#### Records to process:
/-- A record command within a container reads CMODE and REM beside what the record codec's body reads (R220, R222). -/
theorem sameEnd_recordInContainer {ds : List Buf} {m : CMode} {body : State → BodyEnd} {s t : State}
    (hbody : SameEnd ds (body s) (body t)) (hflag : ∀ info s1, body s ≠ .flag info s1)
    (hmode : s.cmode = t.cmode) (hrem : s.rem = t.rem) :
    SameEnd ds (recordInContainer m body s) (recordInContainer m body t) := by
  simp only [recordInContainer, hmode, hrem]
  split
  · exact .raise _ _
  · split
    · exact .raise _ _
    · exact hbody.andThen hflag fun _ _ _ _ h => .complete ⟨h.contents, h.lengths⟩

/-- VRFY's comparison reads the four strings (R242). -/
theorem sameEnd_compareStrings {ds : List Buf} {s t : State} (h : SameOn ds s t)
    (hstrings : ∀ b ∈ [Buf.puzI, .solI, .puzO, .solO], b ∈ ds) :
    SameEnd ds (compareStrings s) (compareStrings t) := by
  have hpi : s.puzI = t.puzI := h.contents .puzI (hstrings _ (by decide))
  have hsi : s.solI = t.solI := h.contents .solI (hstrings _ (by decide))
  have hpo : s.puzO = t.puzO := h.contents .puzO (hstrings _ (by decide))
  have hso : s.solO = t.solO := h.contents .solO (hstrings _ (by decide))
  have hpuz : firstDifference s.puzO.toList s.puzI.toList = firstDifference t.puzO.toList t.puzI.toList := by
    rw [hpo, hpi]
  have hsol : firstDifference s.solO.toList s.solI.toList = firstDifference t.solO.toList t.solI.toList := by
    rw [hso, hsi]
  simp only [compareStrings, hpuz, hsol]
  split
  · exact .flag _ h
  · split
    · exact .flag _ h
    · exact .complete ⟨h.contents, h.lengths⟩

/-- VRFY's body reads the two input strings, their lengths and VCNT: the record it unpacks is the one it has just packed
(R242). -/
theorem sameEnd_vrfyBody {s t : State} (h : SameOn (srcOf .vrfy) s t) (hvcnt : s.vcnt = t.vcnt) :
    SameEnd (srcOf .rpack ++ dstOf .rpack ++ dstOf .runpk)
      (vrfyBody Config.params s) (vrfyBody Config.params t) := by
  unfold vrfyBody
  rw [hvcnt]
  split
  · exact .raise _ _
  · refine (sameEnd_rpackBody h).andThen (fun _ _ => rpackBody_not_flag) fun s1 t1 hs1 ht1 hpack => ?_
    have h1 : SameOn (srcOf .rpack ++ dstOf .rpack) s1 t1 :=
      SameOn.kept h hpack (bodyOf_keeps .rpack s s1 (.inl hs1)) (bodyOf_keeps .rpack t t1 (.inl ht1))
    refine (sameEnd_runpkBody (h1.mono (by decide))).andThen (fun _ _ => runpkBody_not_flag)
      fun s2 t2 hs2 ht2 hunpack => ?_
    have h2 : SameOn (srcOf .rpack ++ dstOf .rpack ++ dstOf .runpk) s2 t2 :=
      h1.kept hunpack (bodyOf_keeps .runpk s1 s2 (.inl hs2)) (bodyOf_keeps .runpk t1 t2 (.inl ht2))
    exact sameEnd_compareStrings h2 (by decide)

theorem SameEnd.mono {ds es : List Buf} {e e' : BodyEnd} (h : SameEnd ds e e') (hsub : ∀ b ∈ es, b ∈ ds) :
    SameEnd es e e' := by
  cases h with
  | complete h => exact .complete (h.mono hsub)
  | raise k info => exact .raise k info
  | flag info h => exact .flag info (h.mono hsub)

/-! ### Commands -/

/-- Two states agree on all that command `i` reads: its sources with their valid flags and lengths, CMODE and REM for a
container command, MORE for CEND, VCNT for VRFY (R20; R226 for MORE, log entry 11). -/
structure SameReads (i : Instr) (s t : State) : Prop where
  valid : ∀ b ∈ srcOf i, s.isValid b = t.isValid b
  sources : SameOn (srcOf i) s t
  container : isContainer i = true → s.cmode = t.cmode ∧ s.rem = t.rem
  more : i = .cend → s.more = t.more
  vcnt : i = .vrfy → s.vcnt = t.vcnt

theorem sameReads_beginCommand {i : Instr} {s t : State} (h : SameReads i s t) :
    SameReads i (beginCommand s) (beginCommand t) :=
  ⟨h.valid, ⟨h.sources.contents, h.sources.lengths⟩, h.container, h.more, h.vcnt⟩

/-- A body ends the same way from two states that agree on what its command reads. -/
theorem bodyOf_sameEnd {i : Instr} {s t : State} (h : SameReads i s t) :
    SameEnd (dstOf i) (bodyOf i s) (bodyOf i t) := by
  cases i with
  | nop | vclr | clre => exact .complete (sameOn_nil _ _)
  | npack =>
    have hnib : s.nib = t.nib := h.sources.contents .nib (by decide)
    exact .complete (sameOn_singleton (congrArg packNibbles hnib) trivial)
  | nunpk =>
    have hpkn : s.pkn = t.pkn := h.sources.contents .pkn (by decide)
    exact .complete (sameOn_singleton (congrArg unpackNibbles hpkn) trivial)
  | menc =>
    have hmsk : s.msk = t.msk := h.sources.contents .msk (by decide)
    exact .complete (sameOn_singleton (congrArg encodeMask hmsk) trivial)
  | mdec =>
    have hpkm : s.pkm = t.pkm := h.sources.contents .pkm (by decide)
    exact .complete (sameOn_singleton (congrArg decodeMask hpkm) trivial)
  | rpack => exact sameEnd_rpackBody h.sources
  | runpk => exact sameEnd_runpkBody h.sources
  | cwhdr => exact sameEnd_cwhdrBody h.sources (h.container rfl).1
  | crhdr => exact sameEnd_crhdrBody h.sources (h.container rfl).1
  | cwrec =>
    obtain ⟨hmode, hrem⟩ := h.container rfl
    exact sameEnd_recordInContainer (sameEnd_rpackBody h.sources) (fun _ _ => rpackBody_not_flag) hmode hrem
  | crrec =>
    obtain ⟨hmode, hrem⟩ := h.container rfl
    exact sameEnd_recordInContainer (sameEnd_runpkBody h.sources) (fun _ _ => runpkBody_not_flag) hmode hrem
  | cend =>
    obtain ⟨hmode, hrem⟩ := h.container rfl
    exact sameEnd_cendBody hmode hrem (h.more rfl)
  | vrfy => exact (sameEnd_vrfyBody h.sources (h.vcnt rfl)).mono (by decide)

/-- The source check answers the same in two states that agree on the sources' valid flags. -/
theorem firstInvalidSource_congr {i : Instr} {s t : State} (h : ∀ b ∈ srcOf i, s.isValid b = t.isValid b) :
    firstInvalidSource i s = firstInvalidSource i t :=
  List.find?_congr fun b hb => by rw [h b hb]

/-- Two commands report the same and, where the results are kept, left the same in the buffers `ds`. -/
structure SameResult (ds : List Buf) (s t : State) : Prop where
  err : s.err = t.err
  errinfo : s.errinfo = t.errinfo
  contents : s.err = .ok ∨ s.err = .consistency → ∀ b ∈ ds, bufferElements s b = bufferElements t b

--

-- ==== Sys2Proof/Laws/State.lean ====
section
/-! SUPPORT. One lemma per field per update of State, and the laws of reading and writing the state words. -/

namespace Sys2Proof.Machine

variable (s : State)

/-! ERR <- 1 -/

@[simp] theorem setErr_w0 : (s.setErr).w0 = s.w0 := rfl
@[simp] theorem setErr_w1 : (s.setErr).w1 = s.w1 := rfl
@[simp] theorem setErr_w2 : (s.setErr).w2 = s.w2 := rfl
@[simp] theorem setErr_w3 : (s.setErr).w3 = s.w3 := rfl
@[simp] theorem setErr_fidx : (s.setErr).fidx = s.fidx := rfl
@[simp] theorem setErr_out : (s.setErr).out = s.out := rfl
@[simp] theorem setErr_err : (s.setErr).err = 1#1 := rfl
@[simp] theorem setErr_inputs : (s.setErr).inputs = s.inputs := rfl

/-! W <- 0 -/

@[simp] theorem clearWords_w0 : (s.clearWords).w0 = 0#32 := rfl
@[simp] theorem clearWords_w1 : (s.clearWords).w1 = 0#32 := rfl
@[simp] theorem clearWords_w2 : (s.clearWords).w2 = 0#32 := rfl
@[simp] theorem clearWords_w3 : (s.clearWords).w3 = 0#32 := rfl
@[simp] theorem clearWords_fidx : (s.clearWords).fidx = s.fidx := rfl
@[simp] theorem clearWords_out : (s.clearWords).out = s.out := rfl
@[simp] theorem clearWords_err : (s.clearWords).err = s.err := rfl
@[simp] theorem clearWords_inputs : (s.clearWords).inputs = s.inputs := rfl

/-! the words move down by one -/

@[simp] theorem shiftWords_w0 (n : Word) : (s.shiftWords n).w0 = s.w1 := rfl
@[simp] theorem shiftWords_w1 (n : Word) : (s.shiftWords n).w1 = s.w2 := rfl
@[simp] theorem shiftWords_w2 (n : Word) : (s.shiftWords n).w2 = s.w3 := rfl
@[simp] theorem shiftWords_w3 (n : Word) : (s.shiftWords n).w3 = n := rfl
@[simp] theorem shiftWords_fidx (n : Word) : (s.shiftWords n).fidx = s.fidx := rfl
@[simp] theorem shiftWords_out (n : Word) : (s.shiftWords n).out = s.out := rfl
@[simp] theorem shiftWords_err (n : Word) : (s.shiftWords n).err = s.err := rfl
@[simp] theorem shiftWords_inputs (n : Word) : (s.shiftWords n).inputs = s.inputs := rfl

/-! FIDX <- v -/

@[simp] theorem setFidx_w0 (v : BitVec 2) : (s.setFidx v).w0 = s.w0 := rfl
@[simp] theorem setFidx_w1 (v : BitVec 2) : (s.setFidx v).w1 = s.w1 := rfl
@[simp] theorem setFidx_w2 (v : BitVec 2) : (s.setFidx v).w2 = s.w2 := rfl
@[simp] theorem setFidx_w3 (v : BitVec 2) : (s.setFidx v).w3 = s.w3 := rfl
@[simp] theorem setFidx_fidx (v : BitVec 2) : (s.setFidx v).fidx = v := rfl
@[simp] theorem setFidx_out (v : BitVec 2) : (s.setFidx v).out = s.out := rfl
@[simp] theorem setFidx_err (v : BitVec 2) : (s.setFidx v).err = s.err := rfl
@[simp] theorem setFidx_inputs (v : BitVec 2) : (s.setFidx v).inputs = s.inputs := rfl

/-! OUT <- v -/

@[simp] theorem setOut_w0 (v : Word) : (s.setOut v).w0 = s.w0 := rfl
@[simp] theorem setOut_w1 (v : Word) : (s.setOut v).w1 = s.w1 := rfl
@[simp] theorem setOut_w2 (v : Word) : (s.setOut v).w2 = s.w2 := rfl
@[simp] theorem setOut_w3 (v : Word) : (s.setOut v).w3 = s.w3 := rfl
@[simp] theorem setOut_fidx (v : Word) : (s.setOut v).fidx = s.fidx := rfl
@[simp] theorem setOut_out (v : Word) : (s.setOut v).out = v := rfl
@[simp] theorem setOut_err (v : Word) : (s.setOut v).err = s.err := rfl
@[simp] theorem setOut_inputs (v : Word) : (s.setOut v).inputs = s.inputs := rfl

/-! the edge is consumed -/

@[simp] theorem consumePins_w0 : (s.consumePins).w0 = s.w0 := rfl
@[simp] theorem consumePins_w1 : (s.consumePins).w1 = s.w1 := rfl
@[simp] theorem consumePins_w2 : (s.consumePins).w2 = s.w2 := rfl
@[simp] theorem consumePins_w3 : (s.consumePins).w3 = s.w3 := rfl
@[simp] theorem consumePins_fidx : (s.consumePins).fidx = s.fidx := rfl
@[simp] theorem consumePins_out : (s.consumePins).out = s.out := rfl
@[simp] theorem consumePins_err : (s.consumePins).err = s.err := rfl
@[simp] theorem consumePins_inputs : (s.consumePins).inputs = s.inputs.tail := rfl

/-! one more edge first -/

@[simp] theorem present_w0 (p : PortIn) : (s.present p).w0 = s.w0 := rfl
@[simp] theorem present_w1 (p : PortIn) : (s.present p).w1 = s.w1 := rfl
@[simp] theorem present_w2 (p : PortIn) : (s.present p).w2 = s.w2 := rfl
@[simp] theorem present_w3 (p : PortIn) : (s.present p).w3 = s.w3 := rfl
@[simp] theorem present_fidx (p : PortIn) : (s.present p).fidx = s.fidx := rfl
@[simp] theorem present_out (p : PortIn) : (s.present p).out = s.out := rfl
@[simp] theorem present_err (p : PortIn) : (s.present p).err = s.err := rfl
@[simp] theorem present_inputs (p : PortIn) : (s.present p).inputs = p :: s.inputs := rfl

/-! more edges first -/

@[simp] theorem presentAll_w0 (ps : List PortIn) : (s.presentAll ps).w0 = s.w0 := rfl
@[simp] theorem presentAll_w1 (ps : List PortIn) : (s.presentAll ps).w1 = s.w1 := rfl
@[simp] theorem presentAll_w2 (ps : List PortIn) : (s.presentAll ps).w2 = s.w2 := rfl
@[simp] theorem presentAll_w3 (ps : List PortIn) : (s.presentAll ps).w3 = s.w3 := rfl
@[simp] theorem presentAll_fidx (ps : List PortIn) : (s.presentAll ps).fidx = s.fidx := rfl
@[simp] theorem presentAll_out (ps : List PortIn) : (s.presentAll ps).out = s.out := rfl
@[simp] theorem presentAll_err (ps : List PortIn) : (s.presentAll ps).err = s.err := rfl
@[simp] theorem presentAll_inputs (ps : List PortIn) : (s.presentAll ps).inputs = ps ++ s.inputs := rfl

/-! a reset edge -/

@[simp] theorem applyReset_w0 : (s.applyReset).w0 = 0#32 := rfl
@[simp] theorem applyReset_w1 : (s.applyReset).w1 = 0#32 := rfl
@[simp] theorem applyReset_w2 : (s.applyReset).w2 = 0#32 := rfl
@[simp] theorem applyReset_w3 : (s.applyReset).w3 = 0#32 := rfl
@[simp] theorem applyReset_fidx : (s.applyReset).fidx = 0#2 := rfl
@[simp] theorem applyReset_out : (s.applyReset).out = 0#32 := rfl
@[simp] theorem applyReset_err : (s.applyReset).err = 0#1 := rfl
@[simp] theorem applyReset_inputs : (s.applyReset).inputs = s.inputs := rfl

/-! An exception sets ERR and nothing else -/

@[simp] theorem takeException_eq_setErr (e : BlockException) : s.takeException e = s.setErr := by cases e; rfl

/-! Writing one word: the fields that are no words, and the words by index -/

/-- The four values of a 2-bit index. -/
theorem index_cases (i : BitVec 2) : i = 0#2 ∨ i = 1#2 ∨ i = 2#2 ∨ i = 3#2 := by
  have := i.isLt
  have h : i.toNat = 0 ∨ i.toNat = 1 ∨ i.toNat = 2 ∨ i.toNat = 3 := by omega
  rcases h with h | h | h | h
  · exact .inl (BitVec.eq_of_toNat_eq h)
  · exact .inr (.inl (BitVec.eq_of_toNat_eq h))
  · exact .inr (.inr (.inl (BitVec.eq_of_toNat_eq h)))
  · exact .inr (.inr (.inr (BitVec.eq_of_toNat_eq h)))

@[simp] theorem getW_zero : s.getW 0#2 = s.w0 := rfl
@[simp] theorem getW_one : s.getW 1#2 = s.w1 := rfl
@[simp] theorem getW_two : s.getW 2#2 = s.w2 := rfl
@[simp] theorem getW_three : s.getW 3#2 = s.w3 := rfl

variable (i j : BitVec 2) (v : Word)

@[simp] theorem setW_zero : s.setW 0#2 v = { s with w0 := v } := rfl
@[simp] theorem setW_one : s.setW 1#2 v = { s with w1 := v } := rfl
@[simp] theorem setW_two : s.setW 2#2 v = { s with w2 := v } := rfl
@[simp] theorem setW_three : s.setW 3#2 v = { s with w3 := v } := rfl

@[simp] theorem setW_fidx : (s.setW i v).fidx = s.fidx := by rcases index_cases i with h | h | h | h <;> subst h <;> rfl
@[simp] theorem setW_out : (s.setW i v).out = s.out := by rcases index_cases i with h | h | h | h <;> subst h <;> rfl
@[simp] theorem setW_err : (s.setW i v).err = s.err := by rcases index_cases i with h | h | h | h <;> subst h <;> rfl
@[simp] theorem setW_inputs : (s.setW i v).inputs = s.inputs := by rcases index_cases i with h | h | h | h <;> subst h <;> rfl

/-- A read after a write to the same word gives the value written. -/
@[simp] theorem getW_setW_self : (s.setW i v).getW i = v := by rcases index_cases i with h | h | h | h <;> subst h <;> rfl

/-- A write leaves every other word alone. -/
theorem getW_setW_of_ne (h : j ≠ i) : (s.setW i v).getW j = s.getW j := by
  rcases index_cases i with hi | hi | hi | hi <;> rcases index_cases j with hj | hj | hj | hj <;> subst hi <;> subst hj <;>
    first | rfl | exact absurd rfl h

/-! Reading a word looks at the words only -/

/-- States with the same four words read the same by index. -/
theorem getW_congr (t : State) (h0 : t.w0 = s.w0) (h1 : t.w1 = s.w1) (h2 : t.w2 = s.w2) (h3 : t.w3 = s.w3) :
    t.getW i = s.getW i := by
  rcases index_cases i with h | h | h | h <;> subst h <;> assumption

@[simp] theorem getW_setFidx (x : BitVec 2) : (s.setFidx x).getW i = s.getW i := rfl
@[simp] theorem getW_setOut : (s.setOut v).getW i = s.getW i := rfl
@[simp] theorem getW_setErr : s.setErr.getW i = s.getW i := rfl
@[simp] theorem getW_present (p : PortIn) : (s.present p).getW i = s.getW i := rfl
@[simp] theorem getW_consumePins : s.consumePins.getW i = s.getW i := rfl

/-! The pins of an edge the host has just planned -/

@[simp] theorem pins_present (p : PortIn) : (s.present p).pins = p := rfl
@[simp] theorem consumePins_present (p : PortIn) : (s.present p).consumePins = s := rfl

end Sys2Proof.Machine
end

==

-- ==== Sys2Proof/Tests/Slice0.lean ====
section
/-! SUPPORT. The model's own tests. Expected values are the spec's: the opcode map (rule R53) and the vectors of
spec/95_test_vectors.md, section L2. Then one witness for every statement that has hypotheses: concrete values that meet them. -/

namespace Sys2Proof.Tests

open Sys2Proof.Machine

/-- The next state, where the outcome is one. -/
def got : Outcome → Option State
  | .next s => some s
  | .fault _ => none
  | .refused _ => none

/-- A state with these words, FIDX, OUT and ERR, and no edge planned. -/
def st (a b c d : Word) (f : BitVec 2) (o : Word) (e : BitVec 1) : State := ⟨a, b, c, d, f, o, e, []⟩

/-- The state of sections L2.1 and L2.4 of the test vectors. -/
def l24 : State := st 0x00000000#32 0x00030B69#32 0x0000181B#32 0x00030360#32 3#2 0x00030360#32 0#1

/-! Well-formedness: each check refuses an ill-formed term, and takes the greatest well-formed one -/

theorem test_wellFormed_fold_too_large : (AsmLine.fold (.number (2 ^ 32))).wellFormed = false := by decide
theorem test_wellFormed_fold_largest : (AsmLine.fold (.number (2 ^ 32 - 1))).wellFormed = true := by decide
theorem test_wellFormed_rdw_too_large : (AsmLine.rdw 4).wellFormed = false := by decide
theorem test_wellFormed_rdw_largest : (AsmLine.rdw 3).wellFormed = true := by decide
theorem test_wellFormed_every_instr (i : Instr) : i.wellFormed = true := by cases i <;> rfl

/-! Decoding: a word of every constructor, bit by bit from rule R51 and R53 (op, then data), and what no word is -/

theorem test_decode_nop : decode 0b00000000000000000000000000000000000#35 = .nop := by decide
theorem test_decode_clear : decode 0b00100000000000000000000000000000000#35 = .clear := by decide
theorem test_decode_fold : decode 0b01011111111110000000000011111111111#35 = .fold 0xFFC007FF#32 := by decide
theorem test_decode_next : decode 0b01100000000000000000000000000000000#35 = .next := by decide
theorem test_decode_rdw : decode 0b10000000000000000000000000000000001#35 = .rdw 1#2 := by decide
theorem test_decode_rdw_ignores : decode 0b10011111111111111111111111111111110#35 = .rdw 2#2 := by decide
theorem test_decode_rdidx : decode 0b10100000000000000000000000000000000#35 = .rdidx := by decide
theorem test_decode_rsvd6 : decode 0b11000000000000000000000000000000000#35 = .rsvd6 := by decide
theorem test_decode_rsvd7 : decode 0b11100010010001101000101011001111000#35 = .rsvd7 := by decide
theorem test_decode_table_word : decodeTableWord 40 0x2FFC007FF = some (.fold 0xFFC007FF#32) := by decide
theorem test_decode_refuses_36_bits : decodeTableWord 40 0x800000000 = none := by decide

#### Problem to solve:
Reply with nothing except the number of lines in the listing above that include the string "rule".

#### Written response:
2